I would disagree that it is a good descriptor. I think it describes a feeling of frustration that arises when the GM doesn't let you do anything except the one thing they had planned, or the one thing they think is acceptable in the moment (or the handful of things). So using it as a descriptor would be bad in my view because it automatically encourages a style of play where the GM isn't open minded, fair and welding their power responsibly. If you say "This style is mother may I", then you are going to have GMs leaning into that aspect of it, rather than facilitating play in an open and interesting way. In my mind, a mother may I GM is someone who says no to most things the players propose.

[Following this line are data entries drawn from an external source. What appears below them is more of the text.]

-- ==== Sys2Proof/Machine/Flags.lean ====
section
/-! DEFINITION. The status and event bits: EVENTS, the rejection codes of STATUS.ERRCODE, the STATUS word, the IRQ
output and the delivery state. -/

namespace Sys2Proof.Machine

/-- The four events (10_state.md R32). -/
inductive Event where
  | delivered
  | skipped
  | rejected
  | sinkfail
deriving DecidableEq, Repr

/-- The bit of an event, as a mask of EVENTS[3:0] (10_state.md R32). -/
def Event.mask : Event → BitVec 4
  | .delivered => 0x1#4
  | .skipped => 0x2#4
  | .rejected => 0x4#4
  | .sinkfail => 0x8#4

/-- Setting an event that is already 1 leaves it 1 (10_state.md R32). -/
def setEvent (events : BitVec 4) (e : Event) : BitVec 4 := events ||| e.mask

/-- The W1C write: `EVENTS[3:0] AND NOT v[3:0]` (10_state.md R32). -/
def clearEvents (events : BitVec 4) (v : Word) : BitVec 4 := events &&& ~~~(v.extractLsb' 0 4)

/-- The causes of a rejection (60_exceptions.md R200). -/
inductive RejectCode where
  | badOp
  | rsvdBits
  | fatal
  | busy
  | badLen
  | badGain
deriving DecidableEq, Repr

/-- The ERRCODE value of a cause (60_exceptions.md R200). -/
def RejectCode.code : RejectCode → BitVec 4
  | .badOp => 1
  | .rsvdBits => 2
  | .fatal => 3
  | .busy => 4
  | .badLen => 5
  | .badGain => 6

/-- The code `Decode` returns with an invalid word (30_encoding.md R93). -/
def RejectCode.ofDecode : DecodeError → RejectCode
  | .badOp => .badOp
  | .rsvdBits => .rsvdBits

/-- One bit as a bit vector. -/
def bit (b : Bool) : BitVec 1 := BitVec.ofBool b

/-- STATUS assembled from its fields, reserved bits 0 (10_state.md R27). -/
def State.statusWord (s : State) : Word :=
  s.olen ++ 0#4 ++ s.errcode ++ 0#6 ++ bit s.fatal ++ bit s.pend

/-- The interrupt output, a level (10_state.md R34). -/
def State.irq (s : State) : Bool :=
  (List.range 4).any fun k => s.events.getLsbD k && s.irqEn.getLsbD k

/-- The delivery states (10_state.md R43). -/
inductive Delivery where
  | idle
  | offered
  | failed
deriving DecidableEq, Repr

/-- The delivery state of the pair (PEND, FATAL); PEND = 1 with FATAL = 1 never occurs (10_state.md R43). -/
def State.delivery? (s : State) : Option Delivery :=
  match s.pend, s.fatal with
  | false, false => some .idle
  | true, false => some .offered
  | false, true => some .failed
  | true, true => none

end Sys2Proof.Machine
end

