/-- FATAL after a step: set by a Sink CLOSED, cleared only by SRESET and hardware reset (10_state.md R29). -/
def Obligations.FatalIsStickyUntilReset : Prop :=
  ∀ s t : State, step s = .next t →
    (t.fatal = true ↔ s.pending.head? = some (.sink .closed) ∨ (s.fatal = true ∧ ¬ s.nextResets))

/-- ERRCODE after a step: 0 after SRESET and hardware reset; the code of the first applicable cause after a rejection;
else unchanged (10_state.md R30, with the order of 60_exceptions.md R204). -/
def Obligations.ErrcodeHoldsTheLatestRejection : Prop :=
  ∀ s t : State, step s = .next t →
    (s.nextResets → t.errcode = 0) ∧
    (∀ c, s.nextRejection? = some c → t.errcode = c.code) ∧
    (¬ s.nextResets → s.nextRejection? = none → t.errcode = s.errcode)

/-- A step whose move submits a rejected command writes ERRCODE and EVENTS.REJECTED and nothing else of the block, and
the bus answers OKAY; the codes are those of the table (60_exceptions.md R201, R200; the model's own `pending` and
`response` are log 1 and log 10). -/
def Obligations.RejectionWritesErrcodeAndEventOnly : Prop :=
  (∀ (s : State) (c : RejectCode), s.nextRejection? = some c → step s = .next { s with
    errcode := c.code, events := s.events ||| 4, pending := s.pending.tail, response := some .okay }) ∧
  RejectCode.badOp.code = 1 ∧ RejectCode.rsvdBits.code = 2 ∧ RejectCode.fatal.code = 3 ∧
  RejectCode.busy.code = 4 ∧ RejectCode.badLen.code = 5 ∧ RejectCode.badGain.code = 6

/-- OLEN after a step: n after a performed PROCESS with n > 0; 0 after SRESET and hardware reset; else unchanged; and
while PEND = 1 it is the length of the offered frame (10_state.md R31). -/
def Obligations.OlenIsWrittenByItsRuleOnly : Prop :=
  ∀ s t : State, step s = .next t →
    (∀ n, s.nextPerformsFrame n → t.olen.toNat = n) ∧
    (s.nextResets → t.olen = 0) ∧
    ((∀ n, ¬ s.nextPerformsFrame n) → ¬ s.nextResets → t.olen = s.olen) ∧
    (t.pend = true → ∃ f, t.offer? = some f ∧ f.len = t.olen)

/-- FRAME_COUNT and the Sink's stream after a step: one more, modulo 2^32, and one frame more after a Sink ACCEPT;
FRAME_COUNT is 0 after SRESET and hardware reset, which leave the stream; else both are unchanged (10_state.md R36 for
FRAME_COUNT; 42_handoff.md R182 and R184, the latter marked "[derived: ...]" by the spec, for the stream; that a reset
leaves the stream is the model's reading, log 11). -/
def Obligations.FrameCountCountsAccepts : Prop :=
  ∀ s t : State, step s = .next t →
    (s.pending.head? = some (.sink .accept) →
      t.frameCount.toNat = (s.frameCount.toNat + 1) % 2 ^ 32 ∧ t.stream.length = s.stream.length + 1) ∧
    (s.nextResets → t.frameCount = 0 ∧ t.stream = s.stream) ∧
    (s.pending.head? ≠ some (.sink .accept) → ¬ s.nextResets →
      t.frameCount = s.frameCount ∧ t.stream = s.stream)

/-- CAP reads NMAX in bits [15:0] and 0 above, ID reads its constant, and no step changes either (10_state.md R37,
R24). -/
def Obligations.CapAndIdAreConstant : Prop :=
  State.reset.cap.toNat = Config.nmax ∧
  (∀ s : State, s.regRead .id = 0x46510007#32 ∧ (s.regRead .cap).toNat = s.cap.toNat) ∧
  (∀ s t : State, step s = .next t → t.cap = s.cap ∧ t.regRead .cap = s.regRead .cap)

/-- RMODE, GAIN and IRQ_EN after a step: the bits written by a 32-bit Host write to their register; the reset value
after a hardware reset; else unchanged, by SRESET too (10_state.md R25, R26, R33 and the table of R45). -/
def Obligations.ConfigurationIsWrittenByTheHostOnly : Prop :=
  ∀ s t : State, step s = .next t →
    (s.pending.head? = some .reset → t.rmode = false ∧ t.gain = 0x3F4CCCCD#32 ∧ t.irqEn = 0) ∧
    (s.pending.head? ≠ some .reset →
      t.rmode = ((s.nextRegWrite? .ctrl).map (fun v => v.getLsbD 0)).getD s.rmode ∧
      t.gain = (s.nextRegWrite? .gain).getD s.gain ∧
      t.irqEn = ((s.nextRegWrite? .irqEn).map (fun v => v.extractLsb' 0 4)).getD s.irqEn)

/-- A step newly sets at most one EVENTS bit, each by its own cause, and a set event is cleared only by a W1C write of
that bit, SRESET or hardware reset (10_state.md R32; 60_exceptions.md R205, which the spec marks "[derived: ...]"). -/
def Obligations.EventsAreSetByTheirCauseAndClearedByAck : Prop :=
  ∀ s t : State, step s = .next t →
    (∀ k, k < 4 → s.events.getLsbD k = true → t.events.getLsbD k = false →
      s.nextResets ∨ ∃ v, s.nextRegWrite? .events = some v ∧ v.getLsbD k = true) ∧
    (∀ k, k < 4 → s.events.getLsbD k = false → t.events.getLsbD k = true →
      (k = 0 ∧ s.pending.head? = some (.sink .accept)) ∨ (k = 1 ∧ s.nextSkips) ∨
      (k = 2 ∧ s.nextRejection?.isSome = true) ∨ (k = 3 ∧ s.pending.head? = some (.sink .closed)))

/-- The interrupt output is 1 exactly while some enabled event is pending; enabling a pending cause asserts it in the
same step and clearing the enable of every pending cause deasserts it without clearing the event (10_state.md R34;
60_exceptions.md R207, which the spec marks "[derived: ...]"). -/
def Obligations.IrqFollowsEventsAndEnables : Prop :=
  (∀ s : State, s.irq = true ↔ ∃ k, k < 4 ∧ s.events.getLsbD k = true ∧ s.irqEn.getLsbD k = true) ∧
  (∀ s t : State, ∀ v : Word, step s = .next t → s.nextRegWrite? .irqEn = some v →
    t.events = s.events ∧
    (t.irq = true ↔ ∃ k, k < 4 ∧ s.events.getLsbD k = true ∧ v.getLsbD k = true))

/-- A step that is no hardware reset and does not write IN_BUF[i] leaves word i, its bytes and its mark as they are,
written or not; a hardware reset clears every mark, and each word then holds the free draw of that reset
(10_state.md R42; that the draw is a constant applied to a counter is the model's form, log 7). -/
def Obligations.InBufWordIsFixedUntilWritten : Prop :=
  ∀ s t : State, step s = .next t →
    (∀ i, s.pending.head? ≠ some .reset → s.nextInWord? ≠ some i →
      t.inWord i = s.inWord i ∧ t.inWritten i = s.inWritten i ∧
      ∀ k, k < 4 → t.inByte (0x40000 + 4 * i + k) = s.inByte (0x40000 + 4 * i + k)) ∧
    (s.pending.head? = some .reset →
      ∀ i, t.inWritten i = false ∧ t.inWord i = Config.inBufDraw t.draws i)

/-! ### Reset and the invariant -/

/-- What the registers read right after reset (10_state.md R45, first column), with NMAX within 1 to 65535
(00_scope.md R9). That the Sink's stream, the draw counter, the last response and the coming moves start empty or at 0
is not stated: those are the model's choices. -/
def Obligations.ResetLeavesTheSpecsRegisterValues : Prop :=
  State.reset.regRead .id = 0x46510007#32 ∧ State.reset.regRead .ctrl = 0 ∧
  State.reset.regRead .gain = 0x3F4CCCCD#32 ∧ State.reset.regRead .status = 0 ∧
  State.reset.regRead .events = 0 ∧ State.reset.regRead .irqEn = 0 ∧ State.reset.regRead .cmd = 0 ∧
  State.reset.regRead .frameCount = 0 ∧ (State.reset.regRead .cap).toNat = Config.nmax ∧
  1 ≤ Config.nmax ∧ Config.nmax ≤ 65535 ∧ State.reset.irq = false ∧
  State.reset.delivery? = some .idle ∧ State.reset.offer? = none ∧ ∀ i, State.reset.inWritten i = false

/-- A hardware reset, possible in every state, sets every register to its reset value, clears every written mark,
withdraws a pending offer undelivered and leaves IRQ at 0 (70_reset_and_hazards.md R230; that the Sink's stream is as
before is the model's reading, log 11). -/
def Obligations.HardwareResetSetsTheResetValues : Prop :=
  ∀ (s : State) (rest : List Action), s.pending = .reset :: rest →
    ∃ t, step s = .next t ∧
      (∀ r, r ≠ .cap → t.regRead r = State.reset.regRead r) ∧ t.cap = s.cap ∧
      t.rmode = false ∧ t.gain = 0x3F4CCCCD#32 ∧ t.pend = false ∧ t.fatal = false ∧ t.errcode = 0 ∧
      t.olen = 0 ∧ t.events = 0 ∧ t.irqEn = 0 ∧ t.frameCount = 0 ∧
      (∀ i, t.inWritten i = false) ∧ t.offer? = none ∧ t.stream = s.stream ∧ t.irq = false ∧
      t.pending = rest

/-- The machine's invariant holds right after reset. -/
def Obligations.ResetSatisfiesTheInvariant : Prop := State.reset.Inv

/-- Every step from a state that satisfies the invariant leaves a state that does: PEND and FATAL never both
(10_state.md R43), IN_BUF in canonical form, ERRCODE within 0 to 6 (60_exceptions.md R200), OLEN within what OUT_BUF
holds and at least 1 while OFFERED or FAILED, no 0x8000 in OUT_BUF (30_encoding.md R100), and only whole non-empty
frames in the Sink's stream (42_handoff.md R185). -/
def Obligations.EveryStepKeepsTheInvariant : Prop :=
  ∀ s t : State, s.Inv → step s = .next t → t.Inv

/-! ### Steps -/

/-- A step whose move submits the word of a command runs that command, on the state with the move taken and the bus
answering OKAY (41_commands.md R150; `pending` and `response` are the model's, log 1 and log 10). -/
def Obligations.StepRunsTheDecodedCommand : Prop :=
  ∀ (s : State) (w : Word) (i : Instr) (rest : List Action),
    s.pending = .wr 0x018#20 w :: rest → decode w = .command i →
    step s = exec i { s with pending := rest, response := some .okay }

/-- The step after a command's word is placed runs that command (the model's own interface, log 2). -/
def Obligations.PlacedCommandWordRunsNext : Prop :=
  ∀ (s : State) (nbits w : Nat) (i : Instr), decodeTableWord nbits w = some i →
    step (s.withFetchWord nbits w) = exec i { s with response := some .okay }

/-- With no move to come nothing changes: every state change of the block is part of an agent's step (00_scope.md R8;
that a step is taken at all is the model's choice, log 3). -/
def Obligations.NothingChangesWithoutAnAgentsMove : Prop :=
  ∀ s : State, s.pending = [] → step s = .next s

/-- The only stop of the machine is a Sink move without an offer: every Host access, every command and every reset has
its outcome in every state (93_implementation_defined.md section 2; the stop is log 4). -/
def Obligations.OnlyASinkMoveWithoutOfferStops : Prop :=
  ∀ s : State, (∃ t, step s = .next t) ∨
    (step s = .fault .sinkWithoutOffer ∧ s.pend = false ∧ ∃ a, s.pending.head? = some (.sink a))

/-- The aperture: BASE is a multiple of 2^20, and the bus address of an offset names that offset and no other
(00_scope.md R10, 20_memory.md R60; accesses carry the offset, log 6). -/
def Obligations.ApertureAddressesNameOffsets : Prop :=
  Config.base % 0x100000 = 0 ∧ (∀ off : Offset, offsetOfAddress (addressOfOffset off) = some off) ∧
  (∀ (a : Nat) (off : Offset), offsetOfAddress a = some off → addressOfOffset off = a)

/-! ### Data encodings and the per-sample function -/

/-- Two's complement of 16 bits (00_scope.md R16). -/
def Obligations.Int16EncodingIsTwosComplement : Prop :=
  (∀ k : Int, -32768 ≤ k → k ≤ 32767 →
    ((bits16 k).toNat : Int) = k % 65536 ∧ int16 (bits16 k) = k) ∧
  (∀ b : Half, int16 b = (if b.toNat < 32768 then (b.toNat : Int) else b.toNat - 65536) ∧
    bits16 (int16 b) = b)

/-- Every finite binary32 value is the model's integer of units of 2^-149 (00_scope.md R15; the units are the model's
form, log 14), and the reset gain is 13421773 / 16777216 (10_state.md R26). -/
def Obligations.FiniteValuesAreMultiplesOfTheSmallestSubnormal : Prop :=
  (∀ b : Word, f32class b = .finite → f32val b = (f32Units b : ℚ) / 2 ^ 149) ∧
  f32class 0x3F4CCCCD#32 = .finite ∧ f32val 0x3F4CCCCD#32 = 13421773 / 16777216

/-- A gain is legal when it is Finite with value >= 0: both zeros are, every NaN, every infinity and every negative
non-zero value is not (10_state.md R26, 41_commands.md R153). -/
def Obligations.LegalGainIsFiniteAndNonNegative : Prop :=
  (∀ g : Word, gainLegal g = true ↔ f32class g = .finite ∧ 0 ≤ f32val g) ∧
  gainLegal 0x00000000#32 = true ∧ gainLegal 0x80000000#32 = true

/-- The machine's integer Q is the spec's Q on exact rationals, for every sample, every legal gain and both modes,
with the rule's example (40_quantize.md R120). -/
def Obligations.QuantizeIsTheExactRationalFunction : Prop :=
  (∀ (s g : Word) (rm : Bool), f32class g = .finite → 0 ≤ f32val g →
    quantize s g rm = quantizeExact s g rm) ∧
  quantize 0x3F800000#32 0x3F4CCCCD#32 false = 26213 ∧ quantize 0x3F800000#32 0x3F4CCCCD#32 true = 26214

/-- Every NaN pattern, of either sign, quiet or signalling, gives +32767, whatever the gain and the mode
(40_quantize.md R126). -/
def Obligations.NanSampleGivesPositiveFullScale : Prop :=
  ∀ (s g : Word) (rm : Bool), (s.extractLsb' 23 8).toNat = 255 → (s.extractLsb' 0 23).toNat ≠ 0 →
    quantize s g rm = 32767

/-- +infinity gives +32767 and -infinity gives -32767, whatever the gain, zero included (40_quantize.md R128). -/
def Obligations.InfiniteSampleGivesFullScaleOfItsSign : Prop :=
  ∀ (g : Word) (rm : Bool),
    quantize 0x7F800000#32 g rm = 32767 ∧ quantize 0xFF800000#32 g rm = -32767

/-- The output range, and that 0x8000 never occurs (40_quantize.md R127 and 30_encoding.md R100, both marked
"[derived: ...]" by the spec). -/
def Obligations.QuantizedValueStaysInRange : Prop :=
  ∀ (s g : Word) (rm : Bool), gainLegal g = true →
    -32767 ≤ quantize s g rm ∧ quantize s g rm ≤ 32767 ∧
    int16 (bits16 (quantize s g rm)) = quantize s g rm ∧ bits16 (quantize s g rm) ≠ 0x8000#16
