-- ==== Sys2Proof/Laws/Memory.lean ====
section
/-! SUPPORT. The laws of IN_BUF: read after write, every other byte left alone, the canonical form kept. -/

namespace Sys2Proof.Machine

/-! ### Bytes and words -/

/-- Reading a word's four bytes back gives the word (20_memory.md R69). -/
theorem wordOfBytes_byteOf (v : Word) :
    wordOfBytes (byteOf v 0) (byteOf v 1) (byteOf v 2) (byteOf v 3) = v := by
  apply BitVec.eq_of_getLsbD_eq
  intro i hi
  simp only [wordOfBytes, byteOf, BitVec.getLsbD_append, BitVec.getLsbD_extractLsb']
  rcases (by omega : i < 8 ∨ (8 ≤ i ∧ i < 16) ∨ (16 ≤ i ∧ i < 24) ∨ (24 ≤ i ∧ i < 32)) with h | h | h | h
  · simp [h]
  · rw [if_neg (by omega), if_pos (by omega)]
    simp [show i - 8 < 8 by omega, show 8 + (i - 8) = i by omega]
  · rw [if_neg (by omega), if_neg (by omega), if_pos (by omega)]
    simp [show i - 8 - 8 < 8 by omega, show 16 + (i - 8 - 8) = i by omega]
  · rw [if_neg (by omega), if_neg (by omega), if_neg (by omega)]
    simp [show i - 8 - 8 - 8 < 8 by omega, show 24 + (i - 8 - 8 - 8) = i by omega]

/-- Each byte of a word made of four bytes is the one given (20_memory.md R69). -/
theorem byteOf_wordOfBytes (b0 b1 b2 b3 : Byte) :
    byteOf (wordOfBytes b0 b1 b2 b3) 0 = b0 ∧ byteOf (wordOfBytes b0 b1 b2 b3) 1 = b1 ∧
      byteOf (wordOfBytes b0 b1 b2 b3) 2 = b2 ∧ byteOf (wordOfBytes b0 b1 b2 b3) 3 = b3 := by
  refine ⟨?_, ?_, ?_, ?_⟩ <;>
  · apply BitVec.eq_of_getLsbD_eq
    intro i hi
    simp only [wordOfBytes, byteOf, BitVec.getLsbD_append, BitVec.getLsbD_extractLsb']
    repeat' split
    all_goals first
      | omega
      | (simp_all; done)
      | (simp only [hi, decide_true, Bool.true_and]; congr 1; omega)

/-! ### One byte -/

/-- A byte written reads back, and every other byte reads as before. -/
theorem Memory.read?_write (m : Memory) (a : Nat) (b : Byte) (x : Nat) :
    (m.write a b).read? x = if x = a then some b else m.read? x := by
  induction m with
  | nil => simp [Memory.write, Memory.read?]
  | cons c m ih =>
    obtain ⟨k, c⟩ := c
    simp only [Memory.write]
    split
    · simp [Memory.read?]
    · split
      · subst a; by_cases h : x = k <;> simp [Memory.read?, h]
      · by_cases h : x = k
        · subst x; simp [Memory.read?, Ne.symm ‹¬a = k›]
        · simp [Memory.read?, h, ih]

/-- The offsets listed after a write are the one written and those listed before. -/
theorem Memory.mem_write {m : Memory} {a : Nat} {b : Byte} {c : Host.Cell} (h : c ∈ m.write a b) :
    c.1 = a ∨ c ∈ m := by
  induction m with
  | nil => simp [Memory.write] at h; simp [h]
  | cons d m ih =>
    obtain ⟨k, d⟩ := d
    simp only [Memory.write] at h
    split at h
    · rcases List.mem_cons.1 h with rfl | h
      · exact .inl rfl
      · exact .inr h
    · split at h
      · rcases List.mem_cons.1 h with rfl | h
        · exact .inl rfl
        · exact .inr (List.mem_cons_of_mem _ h)
      · rcases List.mem_cons.1 h with rfl | h
        · exact .inr List.mem_cons_self
        · exact (ih h).imp_right (List.mem_cons_of_mem _)

/-- A write keeps the offsets strictly rising. -/
theorem Memory.write_rising {m : Memory} (a : Nat) (b : Byte) (h : m.Rising) : (m.write a b).Rising := by
  induction m with
  | nil => simp [Memory.write, Memory.Rising]
  | cons d m ih =>
    obtain ⟨k, d⟩ := d
    have hk : ∀ x ∈ m.map Prod.fst, k < x := (List.pairwise_cons.1 h).1
    have hm : Memory.Rising m := (List.pairwise_cons.1 h).2
    simp only [Memory.write]
    split
    · refine List.pairwise_cons.2 ⟨fun x hx => ?_, h⟩
      rcases List.mem_cons.1 hx with rfl | hx
      · assumption
      · exact lt_trans ‹a < k› (hk x hx)
    · split
      · subst a; exact List.pairwise_cons.2 ⟨hk, hm⟩
      · refine List.pairwise_cons.2 ⟨fun x hx => ?_, ih hm⟩
        obtain ⟨c, hc, rfl⟩ := List.mem_map.1 hx
        rcases Memory.mem_write hc with h1 | h1
        · omega
        · exact hk _ (List.mem_map_of_mem h1)

/-- A listed byte is stored. -/
theorem Memory.read?_isSome_of_mem {m : Memory} {c : Host.Cell} (h : c ∈ m) : (m.read? c.1).isSome = true := by
  induction m with
  | nil => cases h
  | cons d m ih =>
    obtain ⟨k, d⟩ := d
    simp only [Memory.read?]
    split
    · rfl
    · rcases List.mem_cons.1 h with rfl | h
      · exact absurd rfl ‹_›
      · exact ih h

/-! ### One word -/

/-- A word written at `a` is its four bytes at `a` to `a + 3`; every other byte reads as before. -/
theorem Memory.read?_writeWord (m : Memory) (a : Nat) (v : Word) (x : Nat) :
    (m.writeWord a v).read? x = if a ≤ x ∧ x < a + 4 then some (byteOf v (x - a)) else m.read? x := by
  simp only [Memory.writeWord, Memory.read?_write]
  by_cases h3 : x = a + 3
  · subst h3; simp
  by_cases h2 : x = a + 2
  · subst h2; simp
  by_cases h1 : x = a + 1
  · subst h1; simp
  by_cases h0 : x = a
  · subst h0; simp
  · rw [if_neg h3, if_neg h2, if_neg h1, if_neg h0, if_neg (by omega)]

/-- The offsets listed after a word write are its four and those listed before. -/
theorem Memory.mem_writeWord {m : Memory} {a : Nat} {v : Word} {c : Host.Cell} (h : c ∈ m.writeWord a v) :
    (a ≤ c.1 ∧ c.1 < a + 4) ∨ c ∈ m := by
  rcases Memory.mem_write h with h | h
  · exact .inl (by omega)
  rcases Memory.mem_write h with h | h
  · exact .inl (by omega)
  rcases Memory.mem_write h with h | h
  · exact .inl (by omega)
  rcases Memory.mem_write h with h | h
  · exact .inl (by omega)
  · exact .inr h

/-- A word write inside the window keeps the canonical form. -/
theorem Memory.writeWord_wf {m : Memory} {nmax i : Nat} (v : Word) (hi : i < nmax) (h : m.wf nmax) :
    (m.writeWord (inOffset i) v).wf nmax := by
  obtain ⟨hr, hw, hc⟩ := h
  refine ⟨?_, fun c hmem => ?_, fun c hmem k hk => ?_⟩
  · exact Memory.write_rising _ _ (Memory.write_rising _ _ (Memory.write_rising _ _ (Memory.write_rising _ _ hr)))
  · rcases Memory.mem_writeWord hmem with h | h
    · simp only [inOffset] at h; omega
    · exact hw c h
  · have hk4 : k < 4 := List.mem_range.1 hk
    rw [Memory.read?_writeWord]
    split
    · rfl
    · rcases Memory.mem_writeWord hmem with h | h
      · simp only [inOffset, inBase] at *; omega
      · exact hc c h k hk

/-! ### IN_BUF -/

/-- After `IN_BUF[i] <- v` the bytes of word `i` are `v`'s, and every other byte reads as before. -/
theorem State.inByte_writeInWord (s : State) (i : Nat) (v : Word) (a : Nat) :
    (s.writeInWord i v).inByte a =
      if inOffset i ≤ a ∧ a < inOffset i + 4 then byteOf v (a - inOffset i) else s.inByte a := by
  simp only [State.inByte, State.writeInWord_inBuf, State.writeInWord_draws, Memory.read?_writeWord]
  split <;> simp

/-- `IN_BUF[i]` reads back what was written, and every other word reads as before (20_memory.md R66). -/
theorem State.inWord_writeInWord (s : State) (i : Nat) (v : Word) (j : Nat) :
    (s.writeInWord i v).inWord j = if j = i then v else s.inWord j := by
  simp only [State.inWord, State.inByte_writeInWord]
  by_cases h : j = i
  · subst h
    simp only [le_refl, true_and, if_true, Nat.lt_add_right_iff_pos, Nat.le_add_right, Nat.add_lt_add_iff_left,
      Nat.sub_self, Nat.add_sub_cancel_left]
    simp [wordOfBytes_byteOf]
  · have hne : ∀ k, k < 4 → ¬(inOffset i ≤ inOffset j + k ∧ inOffset j + k < inOffset i + 4) := by
      intro k hk; simp only [inOffset]; omega
    have h0 := hne 0 (by omega)
    simp only [Nat.add_zero] at h0
    rw [if_neg h0, if_neg (hne 1 (by omega)), if_neg (hne 2 (by omega)), if_neg (hne 3 (by omega)), if_neg h]

/-- Writing `IN_BUF[i]` marks word `i` written and changes no other mark (20_memory.md R66). -/
theorem State.inWritten_writeInWord (s : State) (i : Nat) (v : Word) (j : Nat) :
    (s.writeInWord i v).inWritten j = (decide (j = i) || s.inWritten j) := by
  simp only [State.inWritten, State.writeInWord_inBuf, Memory.read?_writeWord, inOffset]
  by_cases h : j = i
  · subst h; simp
  · rw [if_neg (by omega)]; simp [h]

/-- A byte of IN_BUF depends on the written bytes and the draw alone. -/
theorem State.inByte_congr {s t : State} (hm : t.inBuf = s.inBuf) (hd : t.draws = s.draws) (a : Nat) :
    t.inByte a = s.inByte a := by
  simp only [State.inByte, hm, hd]

/-- A word of IN_BUF depends on the written bytes and the draw alone. -/
theorem State.inWord_congr {s t : State} (hm : t.inBuf = s.inBuf) (hd : t.draws = s.draws) (i : Nat) :
    t.inWord i = s.inWord i := by
  simp only [State.inWord, State.inByte_congr hm hd]

end Sys2Proof.Machine
end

And there is also an implication in the name that the GM derives pleasure from denying players whatever it is they were seeking to do.
I don't use it like that and I don't think that is a particularly good use of it.
Its about (a) the process of play, (b) how authority over content introduction orbits around that process, and (c) how a + b inform the cognitive state of the participants whenever they're orienting themselves to a situation > navigating their decision-space > declaring an action.
When one participant has absolute veto over every single thing (or nearly every single thing) + when that same party has a deep role in mediation of action resolution AND determining when a scene has met its end...
Well, that creates that (c) above where the player is thinking as follows during the loop of orient > navigate > declare:
Orienting to Scenario: "What is the GM's conception of this situation they've laid out before us...how can I tease that out (via questions and proposing declared actions)?"
Navigating Decision-Space: "What actions will the GM allow me to perform and what actions will they veto based on their conception of my PC and the scenario in question" > winnowed down to that subset of feasible actions > "What actions will the GM give me a better vs worse risk profile and better vs worse odds of success and (perhaps) what actions will the GM reward me for threading the thematic needle?" >
Action Declaration: Winnowed down further to the desirable subset that subsumes risk profile + odds + rewards for thematic needle threading (if any) >
"Which of these remaining actions is most interesting to me (if any...if not go backwards)? > Choose action.
Only at the very end in Action Declaration (that italicized bit) does your cognitive loop pass over something that is entirely your own. And you may not even get to that stage because the rest of your cognitive loop may converge on a subset (perhaps even just one) choice that doesn't include "which of these remaining actions is most interesting to me?"
So its the GM's conception of setting/mythology/backstory/causality/genre tropes that ultimately (i) introduces all setting/situation content into the imagined space, (ii) forbids content that might be introduced into the imagined space, (iii) vets pending content to be introduced into the imagined space, (iv) dictates/mediates resolution of conflicting interests, and (v) dictates and winnows the players' orienting to the situation and navigation of their decision-tree. Only at the very end of all of that does a player have something that they have complete autonomy over ("is this interesting?") and that subset of their decision-tree may not "hit."
To me, that looks like the phenomena of MMI at play.